Unfortunately the 2013 excavation season is fully booked, but excavations will be continuing in 2014. For those who are interested in excavating here next year, applications open on the website on 1 November 2013, and it is advised that you apply quickly – all places were full within an hour for this year’s dig! Minimum age is 16 and under-18s must be accompanied by an adult. No previous experience is necessary.
This year’s excavations at Vindolanda see the start of a new 5-year excavation programme. The ‘frontiers in transition’ archaeological research project covers three centuries of occupation at the site and examines how the earliest 1st-century ‘conquest’ period of Vindolanda changed into a series of successive new frontiers: the Stanegate road followed by Hadrian’s Wall. The project also considers the frontier in its most settled period of the 3rd century and examines in detail the wider societal conditions of a frontier community in this period. Visitors are welcome to observe excavations at any time.





















REALLY GOOD, WELCOMING, INTERESTING SITE
Really historically significant and impressive site, with lots to be found. beginner’s very welcome. site leaders are welcoming and know the site very thoroughly. £50 for 2 weeks – very good value.
RECOMMENDATIONS
Would you recommend it? Yes
What is your top bit of advice? Pack for all weather!! The nearest Youth Hostel and B&B within walking distance that they recommend are ok, but not great: there are some nicer B&Bs, and campsites around apparently if you have a car and don’t mind driving a short distance.
VISITING VINDOLANDA
Vindolanda, otherwise known as Chesterholm, is one of the forts that is not on Hadrian’s Wall itself, but which lies in the valley behind it where the main Roman road known as the Stanegate runs. It is today best known for the remarkable wooden writing tablets that have been discovered there.
Vindolanda is not owned or run by English Heritage but by the Vindolanda Trust and the remarkable Birley family. In the 1930s, Chesterholm and the adjacent fort was owned by Eric Birley who subsequently became Professor of Archaeology at Durham and one of the leading archaeologists on the Wall. Ownership then passed to a Trust but work was continued by his two sons Robin and Tony. It was Robin who made the remarkable discovery of wooden writing tablets, preserved deep down in waterlogged deposits in abandoned early forts, dating to the early years of the second century AD, before Hadrian’s Wall itself was built. These were subsequently sold to the British Museum in order to pay for the excavations, but replicas can be seen in the site museum.

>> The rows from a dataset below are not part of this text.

-- ==== Sys2Proof/Machine/Core.lean ====
section
/-! DEFINITION. The machine as the host runs it. -/

def Sys2Proof.core : Host.Core := { State := Sys2Proof.Machine.State, Fault := Sys2Proof.Machine.Fault, Refusal := Sys2Proof.Machine.Refusal, step := Sys2Proof.Machine.step, reset := Sys2Proof.Machine.State.reset }
end

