/-- `t` is `u` after the activities have taken the terms `u` leaves (R127, R133, R134, R141, R143): only the sequencer's output, the engine's running state, the gate with its valves, the drive of output channels and the GATE notice may differ, and an engine that is IDLE, ASKING or HUNG stays so. -/
def State.settledFrom (u t : State) : Prop :=
  t = { u with
    tbs := { u.tbs with output := t.tbs.output }
    dre := { u.dre with
      state := t.dre.state, gate := t.dre.gate, strokeCount := t.dre.strokeCount
      flowWatch := t.dre.flowWatch, openValve := t.dre.openValve, closeValve := t.dre.closeValve }
    fca := { u.fca with channels := t.fca.channels }
    lpt := { u.lpt with notices := t.lpt.notices } } ∧
  t.fca.channels.map Channel.lessDrive = u.fca.channels.map Channel.lessDrive ∧
  (∀ n, n ≠ .gate → t.notice n = u.notice n) ∧
  (u.dre.state = .idle ∨ u.dre.state = .asking ∨ u.dre.state = .hung → t.dre.state = u.dre.state)

/-- A frame command reaches the blocks: received from another station, or the station's own read back intact (R56). -/
def State.delivers (s : State) (i : Instr) (sender : BitVec 4) (time : Nat) : Prop :=
  s.arrival i sender.toNat time = .received ∨ s.arrival i sender.toNat time = .own

/-- The configuration and the strap word stay, and so do field time, the free values used and the commands that wait. -/
def State.sameSetting (s t : State) : Prop :=
  t.settings = s.settings ∧ t.stl = s.stl ∧ t.microseconds = s.microseconds ∧ t.freeCount = s.freeCount ∧
  t.pending = s.pending ∧ t.lpt.mask = s.lpt.mask ∧ t.lpt.configDigest = s.lpt.configDigest ∧
  t.lpt.holdRequest = s.lpt.holdRequest ∧ t.lpt.answer = s.lpt.answer ∧ t.lpt.readData = s.lpt.readData

/-- What an event frame leaves as it was beside the record and the activities it concerns: the setting, the round but for a restart of round time, the inputs, the counts of the line, and the tonnes not yet announced. -/
def State.besideRecord (s t : State) : Prop :=
  s.sameSetting t ∧ t.rsc = { s.rsc with roundTime := t.rsc.roundTime } ∧
  t.fca.channels.map Channel.lessDrive = s.fca.channels.map Channel.lessDrive ∧
  t.fca.keptSighting = s.fca.keptSighting ∧ t.lpt.countdown = s.lpt.countdown ∧
  t.lkc.badFrames = s.lkc.badFrames ∧ t.dre.unannounced = s.dre.unannounced

/-- What a frame of another station leaves of the line, the queue and the activities: a sending goes on, the counts of the line stay, the queue only grows at its newest end, the claims in queue, the frames a session keeps and the tonnes of the engine stay. -/
def State.keepsLine (s t : State) : Prop :=
  t.lkc = { s.lkc with
    queue := t.lkc.queue, discarding := t.lkc.discarding, restartAtReturn := t.lkc.restartAtReturn } ∧
  s.lkc.queue <+: t.lkc.queue ∧
  t.tbs = { s.tbs with state := t.tbs.state, lastResult := t.tbs.lastResult, output := t.tbs.output } ∧
  t.dre.claimInQueue = s.dre.claimInQueue ∧
  t.dre.ownHangup = s.dre.ownHangup ∧
  t.dre.unannounced = s.dre.unannounced ∧ t.dre.queued = s.dre.queued ∧
  t.dre.keptHangup = s.dre.keptHangup ∧
  t.lpt.accessClaim = s.lpt.accessClaim

/-- The COLUMN and CHOKE notices of an application that makes `applied` of the record `r`, and of the scan that makes `final` of it: COLUMN where a lot or a column-wide field changes, CHOKE where the choke set changes at either (R10, R11). -/
def State.columnNotices (s : State) (r applied final : Record) (t : State) : Prop :=
  t.notice .column = (s.notice .column || decide (applied.column ≠ r.column)) ∧
  t.notice .choke =
    (s.notice .choke || decide (applied.chokeSet s.settings ≠ r.chokeSet s.settings) ||
      decide (final.chokeSet s.settings ≠ applied.chokeSet s.settings))

/-- What LOST of one of its own rows brings a station, with the notice (R35, R122, R137, R138, R171): a GRANTED session ends with LOST and its output off; the engine has no release pending, and one with its row in use is IDLE, its orders ended with LOST and its gate not open; a held access is IDLE. An activity that does not use the row goes on as it was; one in ASKING may be granted by a scan in the same step, which a station that holds a row cannot be in a lawful record. -/
def State.losesRow (s : State) (row : Row) (t : State) : Prop :=
  t.notice .lost = true ∧
  (isLevel row = true →
    (s.tbs.state = .granted → t.tbs.state = .idle ∧ t.tbs.lastResult = .lost ∧ t.tbs.output = false) ∧
    (s.tbs.state = .idle ∨ s.tbs.state = .ending →
      t.tbs = { s.tbs with output := t.tbs.output, keptRelease := t.tbs.keptRelease })) ∧
  (row = .chute1 ∨ row = .chute2 →
    (t.dre.releasePending = false ∨
      (s.dre.state = .asking ∧ ∃ r, s.record = some r ∧ r.waits s.station = true)) ∧
    (s.dre.state = .running ∨ s.dre.state = .dwelling ∨ s.dre.state = .suspended →
      t.dre.state = .idle ∧ t.dre.gate ≠ .opening ∧ t.dre.gate ≠ .isOpen ∧
      (s.dre.current ≠ none →
        t.dre.current = none ∧ t.dre.next = none ∧ t.dre.lastOutcome = .lost ∧ t.notice .orderDone = true)) ∧
    (s.dre.state = .idle ∨ s.dre.state = .hung →
      t.dre.state = s.dre.state ∧ t.dre.current = s.dre.current ∧ t.dre.next = s.dre.next)) ∧
  (row = .access →
    (s.lpt.access = .held → t.lpt.access = .idle) ∧ (s.lpt.access = .idle → t.lpt.access = .idle))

Vindolanda is remarkable in that not only can the fort itself be seen but also the very extensive vicus, or civilian settlement – the most extensive vicus building to be seen in this country. The site today is approached through the new car park which leads in to the vicus. The vicus itself is laid out at an angle to the main stone fort, but this is because it was aligned on an earlier timber fort that has now vanished. Note that most of the buildings are strip buildings, long narrow buildings, end onto the road, where the front part facing the road would have been a shop, and the rear part workrooms and living accommodation. To one side of the vicus a short modern replica of Hadrian’s Wall has been constructed.
In the fort itself most of the walls have been uncovered and also the headquarters building at the centre. To one (eastern) side the commanding officer’s house has now been uncovered with a small possible Christian church constructed in the courtyard in the sub-Roman period. On the western side, adjacent to the vicus, current (2009) excavations are revealing the granaries.
Two bath houses are known, the original one in the vicus and a recently discovered one outside the southern gate.
Beyond the fort (on the opposite side to the vicus) a steep path leads down to Chesterholm, the original house, now a museum and work rooms, a good shop and luscious tea rooms. In the gardens of the house are some reconstructed buildings including a temple and a sculpture gallery. The original car park, still available for the disabled, lies beyond the house.